Doctors, even great doctors, remain as prone to the ravages of illness as patients. It was difficult to see Dr Hunter in decline but wonderful to see how his dear wife, Jane, and his children, James, Jennifer, and Andrew, cared for him and protected him during his illness. Ophthalmic pathology now thrives in Toronto as a result of his efforts, and the IVAN program honored Dr Hunter for his 25 years as medical director, and for founding the program, but no greater gratitude for his efforts could ever exist than the perpetuation of the program that he founded and was so dear to him. Ophthalmologists from Montreal to Vancouver currently participate in the IVAN program, and the medical advisory committee communicates frequently by email and meets annually to constantly renew and update our effort. IVAN has, through its own example, driven modernization and improvement in ophthalmic care throughout the north and made the lives of countless people better. It has garnered support from hundreds of volunteers, more than 1000 individual and corporate sponsors, numerous service clubs, more than 30 medical supply and pharmaceutical companies, and countless local public health departments and medical associations. Through our lecture program, we have brought ophthalmic education to the family practitioners and hospital staffs of northern Ontario. In every effort we undertake, we carry Dr Hunter’s goals and ideals.

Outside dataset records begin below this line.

/-- The configuration commands of Confluence (R348, R350, R357, R367): the first failing check answers its status; with none
the open shadow has the entry that the parameters (and for a pair the calibration block read) spell. -/
def Obligations.FusionConfigurationChecksInOrder : Prop :=
  (∀ c s, Admits opFusionGroup c s = true →
    let cfg := s.lock.opn
    let g := fldN c.params 0 2
    let d := groupOfParams c.params
    let cfg' := { cfg with groups := tabPut {} cfg.groups g d }
    let intake := ((upFrom 0 4).map fun k => (cfg'.group k).intake.toNat).foldl (· + ·) 0
    exec (.fusionGroupConfig c) s = .next (settled opFusionGroup c
      [(!(c.path == .supervisor), 0x00D1), (!d.fieldsOk, 0x00D0),
        (4096 < intake || tabAny (fun _ f => f.join && f.group.toNat == g && !f.windowOk d.period) cfg.fusionStreams, 0x00D2),
        (d.enable && !(cfg.pagesOk d.berth d.blockAddr.toNat (d.blockCount.toNat * d.blockBytes) true
          && cfg.pagesOk d.berth d.tableAddr.toNat 0x20000 true), 0x00D6)] cfg' s))
  ∧ (∀ c s, Admits opFusionStream c s = true →
    let p := c.params
    let cfg := s.lock.opn
    let n := fldN p 0 5
    let d : FusionStreamCfg :=
      { join := bitAt p 5, group := fld p 6 2, project := bitAt p 8, ptFmt := fld p 9 2, ptOffset := fld p 16 10,
        ptStride := fld p 32 8, winLo := fld p 64 32, winHi := fld p 96 32 }
    let granted : Bool := c.path == .supervisor || bitAt (cfg.berth c.berth).streamGrant n
    let owned : Bool := c.path == .supervisor || c.berth == (cfg.group d.group.toNat).berth
    exec (.fusionStreamConfig c) s = .next (settled opFusionStream c
      [(!granted || (d.join && !owned), 0x00D1),
        (1 < d.ptFmt.toNat || d.ptStride.toNat < 6 || !d.windowOk (cfg.group d.group.toNat).period, 0x00D0)]
      { cfg with fusionStreams := tabPut {} cfg.fusionStreams n d } s))
  ∧ (∀ c s, Admits opPair c s = true →
    let p := c.params
    let k := fldN p 0 6
    let va := fldN p 64 40
    let t := ticketOf opPair c s
    let a := admitted c s
    let granted := fun (y : State) (n : Nat) => c.path == .supervisor || bitAt (y.lock.opn.berth c.berth).streamGrant n
    let sizeOk := fun (x : BitVec 16) => 1 ≤ x.toNat && x.toNat ≤ 4096
    let pair : List Byte → PairCfg := fun d =>
      { valid := bitAt p 6, lidar := fld p 8 5, camera := fld p 16 5, w := fld p 32 16, h := fld p 48 16,
        cal := (upFrom 0 16).map fun i => BitVec.ofNat 32 (ofBytes ((d.drop (4 * i)).take 4)) }
    let checks := fun (y : State) =>
      [(!granted y (fldN p 8 5) || !granted y (fldN p 16 5), 0x00D1),
        (!sizeOk (fld p 32 16) || !sizeOk (fld p 48 16) || va % 64 != 0 || !(y.lock.opn.stream (fldN p 8 5)).lidar
          || (y.lock.opn.stream (fldN p 16 5)).lidar, 0x00D0),
        (bitAt p 6 && tabAny (fun j x => j != k && x.valid && x.lidar == fld p 8 5 && x.camera == fld p 16 5) y.lock.opn.pairs,
          0x00D2)]
    (∀ st, firstOf (checks s) = some st → exec (.fusionPairSet c) s = .next (answered opPair c st noResult s))
    ∧ (firstOf (checks s) = none → a.readable c.berth va 64 = false →
        exec (.fusionPairSet c) s = .next (answered opPair c 0x00D6 noResult s))
    ∧ (∀ s1, firstOf (checks s) = none → a.readable c.berth va 64 = true → readVirt t.src c.berth va 64 a = (s1, .uncorrectable) →
        exec (.fusionPairSet c) s = .next (writeRecord t 0x000B noResult s1))
    ∧ (∀ s1, firstOf (checks s) = none → a.readable c.berth va 64 = true → readVirt t.src c.berth va 64 a = (s1, .addressFault) →
        exec (.fusionPairSet c) s = .next (writeRecord t 0x00D6 noResult s1))
    ∧ (∀ s1 d, firstOf (checks s) = none → a.readable c.berth va 64 = true → readVirt t.src c.berth va 64 a = (s1, .ok d) →
        firstOf (checks s1) = none →
        exec (.fusionPairSet c) s = .next (enter { t with data := d }
          { s1.lock.opn with pairs := tabPut {} s1.lock.opn.pairs k (pair d) } s1)))

/-- FUSION_PUBLISH, FUSION_ASSOC and GET_FUSION_STATUS (R361 to R367): checks in order and the effect. -/
def Obligations.FusionOutputAndAssociation : Prop :=
  (∀ c s, Admits opGetFusion c s = true →
    let g := fldN c.params 0 2
    let owned : Bool := c.path == .supervisor || c.berth == (s.snap.cfg.group g).berth
    exec (.getFusionStatus c) s = .next (replied opGetFusion c [(!owned, 0x00D1)]
      (fusionRecord (s.snap.cfg.group g) (t16 s.snap.time.wc) (tabGet {} s.snap.fusion.groups g)) s))
  ∧ (∀ c s, Admits opPublish c s = true →
    let p := c.params
    let t := ticketOf opPublish c s
    let a := admitted c s
    let g := fldN p 6 2
    let span := (fldN p 128 40, fldN p 168 32)
    let owned : Bool := c.path == .supervisor || c.berth == (s.dyn.cfg.group g).berth
    let checks := [(!owned, 0x00D1), (fldN p 0 6 < 4 || !(fldN p 8 2 == 1 || fldN p 8 2 == 2) || fldN p 128 40 % 64 != 0, 0x00D0),
      (!a.spansOk c.berth [span] false, 0x00D6)]
    let waits : Bool := match pathQueue? c.path with
      | some q => a.mustWait q [span] s.dyn.work.nextJob
      | none => false
    (∀ st, firstOf checks = some st → exec (.fusionPublish c) s = .next (answered opPublish c st noResult s))
    ∧ (firstOf checks = none → waits = true → exec (.fusionPublish c) s = .next s)
    ∧ (firstOf checks = none → waits = false → (s.group g).stampOf (fld p 32 32) = none →
        exec (.fusionPublish c) s = .next (answered opPublish c 0x00D3 noResult s))
    ∧ (∀ x, firstOf checks = none → waits = false → (s.group g).stampOf (fld p 32 32) = some x →
        exec (.fusionPublish c) s = .next (writeRecord t 0 noResult (publishLevel p x a))))
  ∧ (∀ c s, Admits opAssoc c s = true →
    let p := c.params
    let t := ticketOf opAssoc c s
    let a := admitted c s
    let g := fldN p 0 2
    let list := fldN p 64 40
    let n := fldN p 128 16
    let owned : Bool := c.path == .supervisor || c.berth == (s.dyn.cfg.group g).berth
    (∀ st, firstOf [(!owned, 0x00D1), (list % 16 != 0 || n == 0 || 4096 < n, 0x00D0),
          (!a.readable c.berth list (16 * n), 0x00D6)] = some st →
        exec (.fusionAssoc c) s = .next (answered opAssoc c st noResult s))
    ∧ (∀ s1, owned = true → list % 16 = 0 → n ≠ 0 → n ≤ 4096 → a.readable c.berth list (16 * n) = true →
        (readVirt t.src c.berth list (16 * n) a = (s1, .uncorrectable) → exec (.fusionAssoc c) s = .next (writeRecord t 0x000B noResult s1))
        ∧ (readVirt t.src c.berth list (16 * n) a = (s1, .addressFault) →
          exec (.fusionAssoc c) s = .next (writeRecord t 0x00D6 noResult s1)))
    ∧ (∀ s1 b, owned = true → list % 16 = 0 → n ≠ 0 → n ≤ 4096 → a.readable c.berth list (16 * n) = true →
        readVirt t.src c.berth list (16 * n) a = (s1, .ok b) →
        let os := (upFrom 0 n).map fun i => BitVec.ofNat 128 (ofBytes ((b.drop (16 * i)).take 16))
        let y := s1.group g
        let d := s.dyn.cfg.group g
        let known := (y.stampOf (fld p 32 32)).isSome
        let stale := fun (i : Stamp) => match y.lastAssoc with
          | some l => decide (i.number ≤ l)
          | none => false
        (∀ st, firstOf [(!os.all assocDefined, 0x00D0), (!s1.writable d.berth d.tableAddr.toNat 0x20000, 0x00D6),
              (!known, 0x00D3)] = some st →
            exec (.fusionAssoc c) s = .next (writeRecord t st noResult s1))
        ∧ (∀ i, os.all assocDefined = true → s1.writable d.berth d.tableAddr.toNat 0x20000 = true →
            y.stampOf (fld p 32 32) = some i →
            (∀ st, firstOf [(stale i, 0x00D4), (!y.assocOk os, 0x00D5)] = some st →
              exec (.fusionAssoc c) s = .next (writeRecord t st noResult s1))
            ∧ (stale i = false → y.assocOk os = true → exec (.fusionAssoc c) s = .next (associate t g i os s1)))))
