-- ==== Sys2Proof/Laws/KeepsBerths.lean ====
section
/-! SUPPORT. Machine/Berths.lean keeps memory canonical and the waiting commands. -/

namespace Sys2Proof.Machine

set_option Elab.async false

variable {q : List Instr} {s : State}

theorem execBerthCreate_keeps (x0) (h : Keeps q s) : ∀ t, execBerthCreate x0 s = .next t → Keeps q t := by
  unfold execBerthCreate
  exact carry_keeps (fun t s h => by grind [acceptConfig_keeps]) h

theorem execBerthModify_keeps (x0) (h : Keeps q s) : ∀ t, execBerthModify x0 s = .next t → Keeps q t := by
  unfold execBerthModify
  exact carry_keeps (fun t s h => by grind [acceptConfig_keeps]) h

theorem execBerthReset_keeps (x0) (h : Keeps q s) : ∀ t, execBerthReset x0 s = .next t → Keeps q t := by
  unfold execBerthReset
  exact carry_keeps (fun t s h => by grind [acceptConfig_keeps]) h

theorem execBerthDestroy_keeps (x0) (h : Keeps q s) : ∀ t, execBerthDestroy x0 s = .next t → Keeps q t := by
  unfold execBerthDestroy
  exact carry_keeps (fun t s h => by grind [acceptConfig_keeps]) h

theorem execBerthGrant_keeps (x0) (h : Keeps q s) : ∀ t, execBerthGrant x0 s = .next t → Keeps q t := by
  unfold execBerthGrant
  exact carry_keeps (fun t s h => by grind [acceptConfig_keeps]) h

theorem actGetBerth_keeps (x0) (h : Keeps q s) : Keeps q (actGetBerth x0 s) := by
  grind [actGetBerth, writeRecord_keeps, Keeps.same]

theorem execGetBerth_keeps (x0) (h : Keeps q s) : ∀ t, execGetBerth x0 s = .next t → Keeps q t := by
  unfold execGetBerth
  exact carry_keeps (fun t s h => by grind [actGetBerth_keeps]) h

end Sys2Proof.Machine
end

Dr Hunter may no longer be physically with us, but his legacy should make all Ontario ophthalmologists feel privileged to have had him as our colleague and all Ontarians, Canadians, and ophthalmologists grateful for his enduring gifts. Personally, I have had the great privilege of accepting the stewardship of the Ontario Medical Mobile Eye Care Unit program. It has been a privilege and honor to carry on his legacy. The medical advisory committee of the Ontario Medical Mobile Eye Care Unit is determined to continue to seek new ways to enhance the care of residents of remote communities and to keep Dr Hunter’s program in the forefront of world outreach programs, as a model of how much can be achieved when good intention and solid effort are invested.